Here is a list of potential problems:

  • Puzzle: Given a polyomino, place a minimal number of knights such that every field in the polyomino is covered. You can also state a random set of figures and quantities and ask for a full covering placement.
  • Vehicle Routing: There is an abundant amount of touring problems you could write a solver for. E.g., picking up food from various restaurants with a set of drones and delivering it to customers as quickly as possible.
  • Scheduling and Assignment: There are also many scheduling variants you could optimize. E.g., schedule the time table for some competition such that the breaks for the participants between matches are maximized.
  • Write an applet that lets you learn how Branch and Bound works (e.g., for the Knapsack-problem you learned about in AuD2).
  • Write an applet that lets you learn how the DPLL-algoritm works.

Lectures to go next

This lab is just a quick peek into solving NP-hard problems in practice, there is more!
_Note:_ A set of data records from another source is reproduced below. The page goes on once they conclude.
-- ==== Sys2Proof/Certificates/Slice0/Obligations.lean ====
section
/-! DEFINITION. The statements for the provers. -/

open Sys2Proof Sys2Proof.Machine

/-- For every command c and every state whose queue begins with c, a step is exec of c on that state with the rest of the queue. -/
def Obligations.StepCarriesOutTheFrontCommand : Prop :=
  ∀ (c : Instr) (rest : List Instr) (s : State), s.pending = c :: rest → step s = exec c { s with pending := rest }

/-- With an empty queue a step lets one tick pass and changes nothing else: while the SYS domain runs GTS rises by 1 ns and AONT
equals it, otherwise AONT rises by 40 ns. That the step of an empty queue is a tick is the model's choice (log entry 1); the
advance is that of the timestamps. -/
def Obligations.EmptyQueueLetsOneTickPass : Prop :=
  ∀ (s : State), s.pending = [] →
    ∃ t, step s = .next t ∧ t.pending = [] ∧
      (s.dev.sysOn = true → t.dev = { s.dev with gts := s.dev.gts + 1, aont := s.dev.gts + 1 }) ∧
      (s.dev.sysOn = false → t.dev = { s.dev with aont := s.dev.aont + 40 })

/-- For every command and every state, exec answers a next state whose queue is the one it was given: the spec gives every row of
the command table an effect, so no row ends in a fault or a refusal. -/
def Obligations.EveryCommandAnswersANextState : Prop :=
  ∀ (c : Instr) (s : State), ∃ t, exec c s = .next t ∧ t.pending = s.pending

/-- State.reset meets the invariant, its queue is empty, GTS and AONT are 0, and every register word is the word of the register
map's reset column (an address with no register holds 0). -/
def Obligations.ResetStateIsSound : Prop :=
  State.reset.dev.Inv ∧ State.reset.pending = [] ∧ State.reset.dev.gts = 0 ∧ State.reset.dev.aont = 0 ∧
    ∀ a, State.reset.dev.rdw a = (regReset a).toNat

/-- From every state in which GTS is not ahead of AONT and equals it while the SYS domain runs, memory is in its canonical form
and the register table is in its canonical form, every step, whatever the command, leads to a state that meets the same three
conditions. -/
def Obligations.StepKeepsTheInvariant : Prop :=
  ∀ (s t : State), s.dev.Inv → step s = .next t → t.dev.Inv

/-- In every step from a state that meets the invariant, GTS does not fall, except to 0 (a reset), and neither does AONT: commands
may load GTS from AONT, which is never behind it. -/
def Obligations.TimestampsGoBackOnlyToZero : Prop :=
  ∀ (s t : State), s.dev.Inv → step s = .next t →
    (s.dev.gts ≤ t.dev.gts ∨ t.dev.gts = 0) ∧ (s.dev.aont ≤ t.dev.aont ∨ t.dev.aont = 0)

/-- For every command outside the list of those that write a byte memory (Instr.storesNothing) and every state that meets the
invariant, each byte of each memory reads after the command as before it. What the other commands store is in their own
statements. -/
def Obligations.CommandsThatStoreNothingKeepMemory : Prop :=
  ∀ (c : Instr) (s t : State) (m : Space) (a : Nat), s.dev.Inv → c.storesNothing = true → exec c s = .next t →
    t.dev.ldb m a = s.dev.ldb m a

/-- After a store of bytes at an address of a memory the bytes read back and every other byte of every memory is as before; a word
the store does not touch keeps its poison flag, a word written whole takes the flag of the data, a word written in part is
poisoned if it was or the data are. -/
def Obligations.MemoryReadsBackWhatWasStored : Prop :=
  ∀ (d : Dev) (m : Space) (a : Nat) (bs : List Byte) (p : Bool),
    (d.stn m a bs p).ldn m a bs.length = bs ∧
    (∀ (n : Space) (b : Nat), n.base + b < m.base + a ∨ m.base + a + bs.length ≤ n.base + b →
      (d.stn m a bs p).ldb n b = d.ldb n b) ∧
    (∀ w, 8 * w + 8 ≤ m.base + a ∨ m.base + a + bs.length ≤ 8 * w →
      tget (fun _ => false) (d.stn m a bs p).poison w = tget (fun _ => false) d.poison w) ∧
    (∀ w, m.base + a ≤ 8 * w → 8 * w + 8 ≤ m.base + a + bs.length → tget (fun _ => false) (d.stn m a bs p).poison w = p) ∧
    (∀ w, m.base + a < 8 * w + 8 → 8 * w < m.base + a + bs.length →
      ¬ (m.base + a ≤ 8 * w ∧ 8 * w + 8 ≤ m.base + a + bs.length) → bs ≠ [] →
      tget (fun _ => false) (d.stn m a bs p).poison w = (p || tget (fun _ => false) d.poison w))

/-- For every writable 64-bit field, a write of its low word changes no register word; the write of its high word that follows, by
whoever may reach registers, loads both words together and changes no other register word. A CRC_VALUE takes the bits within
the width of its algorithm. -/
def Obligations.HighWordWriteLoadsAWideField : Prop :=
  ∀ (s : State) (x y : Agent) (lo hi : BitVec 28) (u v : Word), s.dev.sends x = true → s.dev.sends y = true → isWide lo.toNat = true →
    hi.toNat = lo.toNat + 4 →
    ∃ t r, exec (.wideFieldLowWrite x lo u) s = .next t ∧ exec (.wideFieldHighWrite y hi v) t = .next r ∧
      (∀ a, t.dev.rdw a = s.dev.rdw a) ∧
      ((∀ k, k < 4 → lo.toNat ≠ F.CRC_VALUE_LO.addr k) → r.dev.rdw lo.toNat = u.toNat ∧ r.dev.rdw hi.toNat = v.toNat) ∧
      (∀ k, k < 4 → lo.toNat = F.CRC_VALUE_LO.addr k →
        r.dev.rdw lo.toNat + 2 ^ 32 * r.dev.rdw hi.toNat = (u.toNat + 2 ^ 32 * v.toNat) % 2 ^ crcWidth (s.dev.rd F.CRC_CFG_ALG k)) ∧
      ∀ a, a ≠ lo.toNat → a ≠ hi.toNat → r.dev.rdw a = s.dev.rdw a
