/-! ### wr64 -/
@[simp] theorem Dev.wr64_mem (d : Dev) (f : Fld) (i v : Nat) : (d.wr64 f i v).mem = d.mem := rfl
@[simp] theorem Dev.wr64_poison (d : Dev) (f : Fld) (i v : Nat) : (d.wr64 f i v).poison = d.poison := rfl
@[simp] theorem Dev.wr64_wb (d : Dev) (f : Fld) (i v : Nat) : (d.wr64 f i v).wb = d.wb := rfl
@[simp] theorem Dev.wr64_wbPend (d : Dev) (f : Fld) (i v : Nat) : (d.wr64 f i v).wbPend = d.wbPend := rfl
@[simp] theorem Dev.wr64_gts (d : Dev) (f : Fld) (i v : Nat) : (d.wr64 f i v).gts = d.gts := rfl
@[simp] theorem Dev.wr64_aont (d : Dev) (f : Fld) (i v : Nat) : (d.wr64 f i v).aont = d.aont := rfl
@[simp] theorem Dev.wr64_sysOn (d : Dev) (f : Fld) (i v : Nat) : (d.wr64 f i v).sysOn = d.sysOn := rfl
@[simp] theorem Dev.wr64_latch (d : Dev) (f : Fld) (i v : Nat) : (d.wr64 f i v).latch = d.latch := rfl
@[simp] theorem Dev.wr64_wlow (d : Dev) (f : Fld) (i v : Nat) : (d.wr64 f i v).wlow = d.wlow := rfl
@[simp] theorem Dev.wr64_out (d : Dev) (f : Fld) (i v : Nat) : (d.wr64 f i v).out = d.out := rfl
@[simp] theorem Dev.wr64_freeCtr (d : Dev) (f : Fld) (i v : Nat) : (d.wr64 f i v).freeCtr = d.freeCtr := rfl
@[simp] theorem Dev.wr64_ecc (d : Dev) (f : Fld) (i v : Nat) : (d.wr64 f i v).ecc = d.ecc := rfl
@[simp] theorem Dev.wr64_arr (d : Dev) (f : Fld) (i v : Nat) : (d.wr64 f i v).arr = d.arr := rfl
@[simp] theorem Dev.wr64_vl (d : Dev) (f : Fld) (i v : Nat) : (d.wr64 f i v).vl = d.vl := rfl
@[simp] theorem Dev.wr64_sob (d : Dev) (f : Fld) (i v : Nat) : (d.wr64 f i v).sob = d.sob := rfl
@[simp] theorem Dev.wr64_brd (d : Dev) (f : Fld) (i v : Nat) : (d.wr64 f i v).brd = d.brd := rfl
@[simp] theorem Dev.wr64_pwr (d : Dev) (f : Fld) (i v : Nat) : (d.wr64 f i v).pwr = d.pwr := rfl
@[simp] theorem Dev.wr64_oro (d : Dev) (f : Fld) (i v : Nat) : (d.wr64 f i v).oro = d.oro := rfl
@[simp] theorem Dev.wr64_seq (d : Dev) (f : Fld) (i v : Nat) : (d.wr64 f i v).seq = d.seq := rfl
@[simp] theorem Dev.wr64_cool (d : Dev) (f : Fld) (i v : Nat) : (d.wr64 f i v).cool = d.cool := rfl
@[simp] theorem Dev.wr64_flt (d : Dev) (f : Fld) (i v : Nat) : (d.wr64 f i v).flt = d.flt := rfl
@[simp] theorem Dev.wr64_boot (d : Dev) (f : Fld) (i v : Nat) : (d.wr64 f i v).boot = d.boot := rfl
@[simp] theorem Dev.wr64_mbx (d : Dev) (f : Fld) (i v : Nat) : (d.wr64 f i v).mbx = d.mbx := rfl
@[simp] theorem Dev.wr64_obs (d : Dev) (f : Fld) (i v : Nat) : (d.wr64 f i v).obs = d.obs := rfl
@[simp] theorem Dev.wr64_tw (d : Dev) (f : Fld) (i v : Nat) : (d.wr64 f i v).tw = d.tw := rfl
@[simp] theorem Dev.wr64_jtag (d : Dev) (f : Fld) (i v : Nat) : (d.wr64 f i v).jtag = d.jtag := rfl

/-! ### resetRegs -/
@[simp] theorem Dev.resetRegs_mem (d : Dev) (lo hi : Nat) : (d.resetRegs lo hi).mem = d.mem := rfl
@[simp] theorem Dev.resetRegs_poison (d : Dev) (lo hi : Nat) : (d.resetRegs lo hi).poison = d.poison := rfl
@[simp] theorem Dev.resetRegs_wb (d : Dev) (lo hi : Nat) : (d.resetRegs lo hi).wb = d.wb := rfl
@[simp] theorem Dev.resetRegs_wbPend (d : Dev) (lo hi : Nat) : (d.resetRegs lo hi).wbPend = d.wbPend := rfl
@[simp] theorem Dev.resetRegs_gts (d : Dev) (lo hi : Nat) : (d.resetRegs lo hi).gts = d.gts := rfl
@[simp] theorem Dev.resetRegs_aont (d : Dev) (lo hi : Nat) : (d.resetRegs lo hi).aont = d.aont := rfl
@[simp] theorem Dev.resetRegs_sysOn (d : Dev) (lo hi : Nat) : (d.resetRegs lo hi).sysOn = d.sysOn := rfl
@[simp] theorem Dev.resetRegs_latch (d : Dev) (lo hi : Nat) : (d.resetRegs lo hi).latch = d.latch := rfl
@[simp] theorem Dev.resetRegs_wlow (d : Dev) (lo hi : Nat) : (d.resetRegs lo hi).wlow = d.wlow := rfl
@[simp] theorem Dev.resetRegs_out (d : Dev) (lo hi : Nat) : (d.resetRegs lo hi).out = d.out := rfl
@[simp] theorem Dev.resetRegs_freeCtr (d : Dev) (lo hi : Nat) : (d.resetRegs lo hi).freeCtr = d.freeCtr := rfl
@[simp] theorem Dev.resetRegs_ecc (d : Dev) (lo hi : Nat) : (d.resetRegs lo hi).ecc = d.ecc := rfl
@[simp] theorem Dev.resetRegs_arr (d : Dev) (lo hi : Nat) : (d.resetRegs lo hi).arr = d.arr := rfl
@[simp] theorem Dev.resetRegs_vl (d : Dev) (lo hi : Nat) : (d.resetRegs lo hi).vl = d.vl := rfl
@[simp] theorem Dev.resetRegs_sob (d : Dev) (lo hi : Nat) : (d.resetRegs lo hi).sob = d.sob := rfl
@[simp] theorem Dev.resetRegs_brd (d : Dev) (lo hi : Nat) : (d.resetRegs lo hi).brd = d.brd := rfl
@[simp] theorem Dev.resetRegs_pwr (d : Dev) (lo hi : Nat) : (d.resetRegs lo hi).pwr = d.pwr := rfl
@[simp] theorem Dev.resetRegs_oro (d : Dev) (lo hi : Nat) : (d.resetRegs lo hi).oro = d.oro := rfl
@[simp] theorem Dev.resetRegs_seq (d : Dev) (lo hi : Nat) : (d.resetRegs lo hi).seq = d.seq := rfl
@[simp] theorem Dev.resetRegs_cool (d : Dev) (lo hi : Nat) : (d.resetRegs lo hi).cool = d.cool := rfl
@[simp] theorem Dev.resetRegs_flt (d : Dev) (lo hi : Nat) : (d.resetRegs lo hi).flt = d.flt := rfl
@[simp] theorem Dev.resetRegs_boot (d : Dev) (lo hi : Nat) : (d.resetRegs lo hi).boot = d.boot := rfl
@[simp] theorem Dev.resetRegs_mbx (d : Dev) (lo hi : Nat) : (d.resetRegs lo hi).mbx = d.mbx := rfl
@[simp] theorem Dev.resetRegs_obs (d : Dev) (lo hi : Nat) : (d.resetRegs lo hi).obs = d.obs := rfl
@[simp] theorem Dev.resetRegs_tw (d : Dev) (lo hi : Nat) : (d.resetRegs lo hi).tw = d.tw := rfl
@[simp] theorem Dev.resetRegs_jtag (d : Dev) (lo hi : Nat) : (d.resetRegs lo hi).jtag = d.jtag := rfl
  • Algorithm Engineering (Master, infrequently) will teach you a superset of this lab, with more details.
  • Mathematische Methode der Algorithmik (Master) will teach you the theoretical background of Linear Programming and Mixed Integer Programming.
  • Approximation Algorithms (Master) will teach you theoretical aspects of how to approximate NP-hard problems with guarantees. While this takes a theoretical point of view, the theoretical understanding can improve your practical skills on understanding and solving such problems.